## TASK DESCRIPTION
Of all the entries below, only the lines from the one with "execSupplyFault_moves _ s" up to and including the one with "cases joins : c.joins with" are to be duplicated exactly.

(Dataset entries)
theorem sat32i_eq (v : Int) :
    sat32i v = (BitVec.ofInt 32 (clampTo (-2147483648) 2147483647 v), decide (clampTo (-2147483648) 2147483647 v ≠ v)) := by
  rw [clampTo_eq_max_min (by decide)]
  rfl

theorem sat72i_eq (v : Int) :
    sat72i v = (BitVec.ofInt 72 (clampTo (-(2 ^ 71)) (2 ^ 71 - 1) v), decide (clampTo (-(2 ^ 71)) (2 ^ 71 - 1) v ≠ v)) := by
  rw [clampTo_eq_max_min (by decide)]
  rfl

theorem sat32i_toInt (v : Int) : (sat32i v).1.toInt = clampTo (-2147483648) 2147483647 v := by
  obtain ⟨low, high⟩ := clampTo_mem (lo := -2147483648) (hi := 2147483647) (by decide) v
  rw [sat32i_eq]
  exact BitVec.toInt_ofInt_eq_self (by decide) low (Int.lt_add_one_of_le high)

theorem sat72i_toInt (v : Int) : (sat72i v).1.toInt = clampTo (-(2 ^ 71)) (2 ^ 71 - 1) v := by
  obtain ⟨low, high⟩ := clampTo_mem (lo := -(2 ^ 71)) (hi := 2 ^ 71 - 1) (by decide) v
  rw [sat72i_eq]
  exact BitVec.toInt_ofInt_eq_self (by decide) low (Int.lt_add_one_of_le high)

/-- N, Z, C and V stand below SAT. -/
theorem putNZCV_sat (f : Word) (n z c v : Bool) : (putNZCV f n z c v).getLsbD 4 = f.getLsbD 4 := by
  have below : (BitVec.ofNat 32 (packBits [n, z, c, v])).getLsbD 4 = false := by revert n z c v; decide
  have kept : (0xFFFFFFF0#32).getLsbD 4 = true := by decide
  rw [putNZCV, BitVec.getLsbD_or, BitVec.getLsbD_and, below, kept, Bool.and_true, Bool.or_false]

theorem setSat_sat (f : Word) (on : Bool) : (setSat f on).getLsbD 4 = (f.getLsbD 4 || on) := by
  cases on <;> simp [setSat]

/-- A saturating instruction writes the nearest value of 32 bits and sets SAT where that is another value (R241). -/
theorem State.gives_sat32i_reads {s u : State} {c : CoreRef} {i : Item} {op : Instr} {cost : Nat} {rd : Fin 16} {x : Int} {N Z C V : Bool}
    (h : s.gives c i op (.next (u.retires c cost fun k => k.result rd (sat32i x).1 (setSat (putNZCV (s.core c).flags N Z C V) (sat32i x).2))))
    (same : u.core c = s.core c) (n : s.atInstruction c i op = true) :
    ∃ t, exec op s = .next t ∧ ((t.core c).reg rd).toInt = clampTo (-2147483648) 2147483647 x ∧
      (t.core c).flags.getLsbD 4 = ((s.core c).flags.getLsbD 4 || decide (clampTo (-2147483648) 2147483647 x ≠ x)) ∧
      ∀ r, r ≠ rd → (t.core c).reg r = (s.core c).reg r := by
  obtain ⟨t, next, reg, flags, others⟩ := State.gives_result_reads h same n
  refine ⟨t, next, by rw [reg, sat32i_toInt], ?_, others⟩
  rw [flags, setSat_sat, putNZCV_sat, sat32i_eq]

/-! ### Data arithmetic (R241) -/

theorem toNat_sub_word (a b : Word) : (a - b).toNat = (a.toNat + 4294967296 - b.toNat) % 4294967296 := by
  bv_omega

theorem toNat_add_signExtend (a : Word) (imm : BitVec 18) : ((a + imm.signExtend 32).toNat : Int) = (a.toNat + imm.toInt) % 4294967296 := by
  have sign : imm.signExtend 32 = BitVec.ofInt 32 imm.toInt := rfl
  have word : ((BitVec.ofInt 32 imm.toInt).toNat : Int) = imm.toInt % 4294967296 := by
    rw [BitVec.toNat_ofInt]
    omega
  rw [sign, BitVec.toNat_add]
  omega

theorem toInt_sarBy (a : Word) (n : Nat) :
    (sarBy a n).toInt = if 32 ≤ n then (if a.toInt < 0 then -1 else 0) else a.toInt / 2 ^ n := by
  unfold sarBy
  split
  · by_cases neg : a.toInt < 0 <;> simp [BitVec.msb_eq_toInt, neg]
  · rw [BitVec.toInt_sshiftRight, Int.shiftRight_eq_div_pow]
    norm_cast

/-- Settles O1: each instruction writes one register; what it writes is R241's. -/
theorem dataArithmetic : Obligations.DataArithmetic := by
  intro s c i rd ra rb h6 a b n top clamp sat gives saturates
  have h : Ready s c i 4 := h6.of_le (by decide)
  have drawn : s.draw.2.core c = s.core c := s.draw_core c
  have writes {u : State} {op : Instr} {cost : Nat} {v fl : Word} {p : Word → Prop} (same : u.core c = s.core c)
      (result : s.gives c i op (.next (u.retires c cost fun k => k.result rd v fl))) (holds : p v) : gives op p :=
    State.gives_result_reg result same holds
  clear_value gives
  refine ⟨?add, ?sub, ?mul, ?addi, ?adds, ?subs, ?abs, ?neg, ?shl, ?shr, ?sar⟩
  case add => exact writes rfl (State.gives_aluOut h rfl rfl) (BitVec.toNat_add a b)
  case sub => exact writes rfl (State.gives_aluOut h rfl rfl) (toNat_sub_word a b)
  case mul => exact fun q => writes drawn (State.gives_mul rd ra rb h6 q) (BitVec.toNat_mul a b)
  case addi => exact fun imm => writes rfl (State.gives_aluOut h rfl rfl) (toNat_add_signExtend a imm)
  case adds => exact State.gives_sat32i_reads (State.gives_aluOut h rfl rfl) rfl
  case subs => exact State.gives_sat32i_reads (State.gives_aluOut h rfl rfl) rfl
  case abs => exact State.gives_sat32i_reads (State.gives_aluOut_drawn h rfl rfl) drawn
  case neg =>
    have zero : -a.toInt = (0 : Word).toInt - a.toInt := by simp
    rw [zero]
    exact State.gives_sat32i_reads (State.gives_aluOut h rfl rfl) rfl
  case shl => exact writes rfl (State.gives_aluOut h rfl rfl) rfl
  case shr => exact writes rfl (State.gives_aluOut h rfl rfl) rfl
  case sar => exact writes rfl (State.gives_aluOut h rfl rfl) (toInt_sarBy a n)

/-! ### Multiplication into an accumulator (R242) -/

theorem setAov_eq_ite (f : Word) (p : Prop) [Decidable p] : setAov f (decide ¬p) = if p then f else f ||| 0x20#32 := by
  by_cases h : p <;> simp [setAov, h]

/-- What a covered instruction leaves that writes an accumulator, said with the value and with AOV where it is another one (R242). -/
theorem State.gives_accOut_clamped {s : State} {c : CoreRef} {i : Item} {op : Instr} {g : Die → Core → Item → Except Cause Eff} {acc : Fin 4} {v : Int}
    (h : Ready s c i 6) (q : s.quiet c.die 2 = true) (steps : exec op s = .next (s.coreStepChecked c op true g))
    (computes : g (s.die c.die) (s.core c) i = accOut (s.core c) acc v 6) (n : s.atInstruction c i op = true) :
    ∃ t w, exec op s = .next t ∧ w.toInt = clampTo (-(2 ^ 71)) (2 ^ 71 - 1) v ∧
      t = s.retires c 6 fun k => (k.setAcc acc w).withFlags (if clampTo (-(2 ^ 71)) (2 ^ 71 - 1) v = v then k.flags else k.flags ||| 0x20#32) := by
  refine ⟨_, (sat72i v).1, State.gives_accOut h q steps computes n, sat72i_toInt v, ?_⟩
  simp only [sat72i_eq, ne_eq, setAov_eq_ite]

/-- Settles O5: each of the three writes the accumulator from an exact value, under a residue check that finds nothing. -/
theorem multiplyAccumulate : Obligations.MultiplyAccumulate := by
  intro s c i acc ra rb mode h q a b x y top clamp old gives
  have product : productOf mode a b = x * y := by cases mode <;> rfl
  rw [← product]
  refine ⟨?mpy, ?mac, ?msu⟩
  case mpy => exact State.gives_accOut_clamped h q rfl rfl
  case mac => exact State.gives_accOut_clamped h q rfl rfl
  case msu => exact State.gives_accOut_clamped h q rfl rfl

end Sys2Proof.Machine

/-! SUPPORT. What one command can do to the life of the package, said once, and the statements about every step that follow from it: the order of the
image's stages, the phases, the queue, the boundary number and the Curtain. -/

namespace Sys2Proof.Machine

/-- The life right after a restart (R33, R415, R458). -/
def Life.reborn (l : Life) (strap : BitVec 2) : Life :=
  { pending := l.pending, pkgid := strap, phase := .seed, complete := false, applied := false, bA := none, bR := none, b := 0, fired := false, curtain := false }

/-- A command that neither restarts the package, ends a die's Seed nor is the boundary moves the life of the package. -/
theorem exec_moves (c : Instr) (s : State) (restarts : c.restarts = false) (joins : c.joins = false) (later : c ≠ .boundary) :
    s.life.Moves (lifeAfter (exec c s) s) := by
  cases c with
  | powerUp | packageReset | extest => cases restarts
  | seedDone => cases joins
  | boundary => exact absurd rfl later
  | blossomApply => exact execBlossomApply_moves s
  | ripeBegin => exact execRipeBegin_moves s
  | imageSectionRead => exact execImageSectionRead_moves _ s
  | signatureVerified => exact execSignatureVerified_moves s
  | debugFlashErase => exact execDebugFlashErase_moves _ _ _ s
  | debugFlashWrite => exact execDebugFlashWrite_moves _ _ _ s
  | cutOff => exact execCutOff_moves s
  | supplySample => exact execSupplySample_moves _ _ s
  | supplyFault => exact execSupplyFault_moves _ s
  | tempSample => exact execTempSample_moves _ _ s
  | tempFault => exact execTempFault_moves _ s
  | coarseCheckWindow => exact execCoarseCheckWindow_moves _ _ s
  | compareFailure => exact execCompareFailure_moves s
  | curtainDemand => exact execCurtainDemand_moves s
  | fioWatchdog => exact execFioWatchdog_moves s
  | transientLimit => exact execTransientLimit_moves _ _ _ s
  | handshakeStall => exact execHandshakeStall_moves _ _ s
  | _ => exact .of_eq (by simp only [exec]; simp)

/-- What a command that answers with `t` has done to the life of the package. -/
inductive LifeStep (c : Instr) (s t : State) : Prop where
  | restarts (row : c.restarts = true) (strap : BitVec 2) (life : t.life = s.life.reborn strap)
  | joins (row : c.joins = true) (kept : t.life = s.life ∨ (s.phase = .seed ∧ t.life = { s.life with phase := .blossom }) ∨ t.life = s.life.imageless .blossom)
  | idles (same : t = s)
  | fires (row : c = .boundary) (l : Life) (before : s.life.Moves l) (after : l.atBoundary.Moves t.life)
  | moves (restarts : c.restarts = false) (joins : c.joins = false) (row : c ≠ .boundary) (move : s.life.Moves t.life)

theorem exec_lifeStep {c : Instr} {s t : State} (h : exec c s = .next t) : LifeStep c s t := by
  have after : lifeAfter (exec c s) s = t.life := by rw [h, lifeAfter_next]
  cases restarts : c.restarts with
  | true =>
    cases c with
    | powerUp strap | packageReset strap | extest => cases h; exact .restarts rfl _ rfl
    | _ => cases restarts
  | false =>
  cases joins : c.joins with
  | true =>
    cases c with
    | seedDone d => exact .joins rfl (after ▸ execSeedDone_life d s)
    | _ => cases joins
  | false =>
  by_cases later : c = .boundary
  · subst later
    rcases execBoundary_moves s with idle | ⟨l, before, moved⟩
    · exact .idles (Host.Outcome.next.inj (h.symm.trans idle))
    · exact .fires rfl l before (after ▸ moved)
  · exact .moves restarts joins later (after ▸ exec_moves c s restarts joins later)

/-- A step runs a command, or idles. -/
theorem step_cases {s t : State} (h : step s = .next t) :
    (s.pending = [] ∧ t = s) ∨ ∃ c rest, s.pending = c :: rest ∧ LifeStep c { s with pending := rest } t := by
  unfold step at h
  split at h
  · next empty => cases h; exact .inl ⟨empty, rfl⟩
  · next c rest front => exact .inr ⟨c, rest, front, exec_lifeStep h⟩

/-! ### The order of the image's stages -/

theorem Life.reborn_ordered (l : Life) (strap : BitVec 2) : (l.reborn strap).Ordered := by constructor <;> simp [Life.reborn]

theorem Life.imageless_ordered (l : Life) : (l.imageless .blossom).Ordered := by constructor <;> simp [Life.imageless]

/-- Where Seed ends, no image is under way, and none is in Blossom. -/
theorem Life.Ordered.blossom {l : Life} (h : l.Ordered) (seed : l.phase = .seed) : ({ l with phase := .blossom } : Life).Ordered where
  staged := h.staged
  applied := h.applied
  named := h.named
  ripe q := by cases q
  none q := h.none (.inl seed)

theorem LifeStep.ordered {c : Instr} {s t : State} (h : LifeStep c s t) (o : s.life.Ordered) : t.life.Ordered := by
  cases h with
  | restarts _ strap life => exact life ▸ Life.reborn_ordered _ _
  | joins _ kept =>
    rcases kept with e | ⟨seed, e⟩ | e <;> rw [e]
    · exact o
    · exact o.blossom seed
    · exact Life.imageless_ordered _
  | idles same => exact same ▸ o
  | fires _ l before after => exact after.ordered (before.ordered o).atBoundary
  | moves _ _ _ move => exact move.ordered o

/-- Settles O54. -/
theorem stepKeepsOrdered : Obligations.StepKeepsOrdered := by
  intro s t o h
  rcases step_cases h with ⟨-, same⟩ | ⟨c, rest, -, run⟩
  · exact same ▸ o
  · exact run.ordered ⟨o.staged, o.applied, o.named, o.ripe, o.none⟩

/-! ### The phases -/

theorem LifeStep.leads {c : Instr} {s t : State} (h : LifeStep c s t) (restarts : c.restarts = false) (joins : c.joins = false) :
    Phase.Leads s.phase t.phase := by
  cases h with
  | restarts row => exact absurd (row.symm.trans restarts) (by decide)
  | joins row => exact absurd (row.symm.trans joins) (by decide)
  | idles same => exact same ▸ .stay _
  | fires _ l before after => exact before.leads.trans after.leads
  | moves _ _ _ move => exact move.leads

theorem LifeStep.joined {c : Instr} {s t : State} (h : LifeStep c s t) (joins : c.joins = true) : t.phase = s.phase ∨ t.phase = .blossom := by
  cases h with
  | restarts row => cases c <;> cases row <;> cases joins
  | joins _ kept =>
    rcases kept with e | ⟨-, e⟩ | e
    · exact .inl (congrArg Life.phase e)
    · exact .inr (congrArg Life.phase e)
    · exact .inr (congrArg Life.phase e)
  | idles same => exact .inl (same ▸ rfl)
  | fires row => subst row; cases joins
  | moves _ none => exact absurd (joins.symm.trans none) (by decide)

/-- Settles O55. -/
theorem phasesAdvance : Obligations.PhasesAdvance := by
  intro s t c rest front restarts h
  rcases step_cases h with ⟨empty, -⟩ | ⟨c', rest', front', run⟩
  · cases empty.symm.trans front
  · cases front'.symm.trans front
    exact ⟨run.leads restarts, run.joined⟩

/-! ### The queue and the strap -/

theorem LifeStep.pending {c : Instr} {s t : State} (h : LifeStep c s t) : t.pending = s.pending := by
  cases h with
  | restarts _ strap life => exact congrArg Life.pending life
  | joins _ kept => rcases kept with e | ⟨-, e⟩ | e <;> exact congrArg Life.pending e
  | idles same => exact same ▸ rfl
  | fires _ l before after => exact after.pending.trans before.pending
  | moves _ _ _ move => exact move.pending

theorem LifeStep.pkgid {c : Instr} {s t : State} (h : LifeStep c s t) (restarts : c.restarts = false) : t.pkgid = s.pkgid := by
  cases h with
  | restarts row => exact absurd (row.symm.trans restarts) (by decide)
  | joins _ kept => rcases kept with e | ⟨-, e⟩ | e <;> exact congrArg Life.pkgid e
  | idles same => exact same ▸ rfl
  | fires _ l before after => exact after.pkgid.trans before.pkgid
  | moves _ _ _ move => exact move.pkgid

## RESULT BELOW
  | supplyFault => exact execSupplyFault_moves _ s
  | tempSample => exact execTempSample_moves _ _ s
  | tempFault => exact execTempFault_moves _ s
  | coarseCheckWindow => exact execCoarseCheckWindow_moves _ _ s
  | compareFailure => exact execCompareFailure_moves s
  | curtainDemand => exact execCurtainDemand_moves s
  | fioWatchdog => exact execFioWatchdog_moves s
  | transientLimit => exact execTransientLimit_moves _ _ _ s
  | handshakeStall => exact execHandshakeStall_moves _ _ s
  | _ => exact .of_eq (by simp only [exec]; simp)

/-- What a command that answers with `t` has done to the life of the package. -/
inductive LifeStep (c : Instr) (s t : State) : Prop where
  | restarts (row : c.restarts = true) (strap : BitVec 2) (life : t.life = s.life.reborn strap)
  | joins (row : c.joins = true) (kept : t.life = s.life ∨ (s.phase = .seed ∧ t.life = { s.life with phase := .blossom }) ∨ t.life = s.life.imageless .blossom)
  | idles (same : t = s)
  | fires (row : c = .boundary) (l : Life) (before : s.life.Moves l) (after : l.atBoundary.Moves t.life)
  | moves (restarts : c.restarts = false) (joins : c.joins = false) (row : c ≠ .boundary) (move : s.life.Moves t.life)

theorem exec_lifeStep {c : Instr} {s t : State} (h : exec c s = .next t) : LifeStep c s t := by
  have after : lifeAfter (exec c s) s = t.life := by rw [h, lifeAfter_next]
  cases restarts : c.restarts with
  | true =>
    cases c with
    | powerUp strap | packageReset strap | extest => cases h; exact .restarts rfl _ rfl
    | _ => cases restarts
  | false =>
  cases joins : c.joins with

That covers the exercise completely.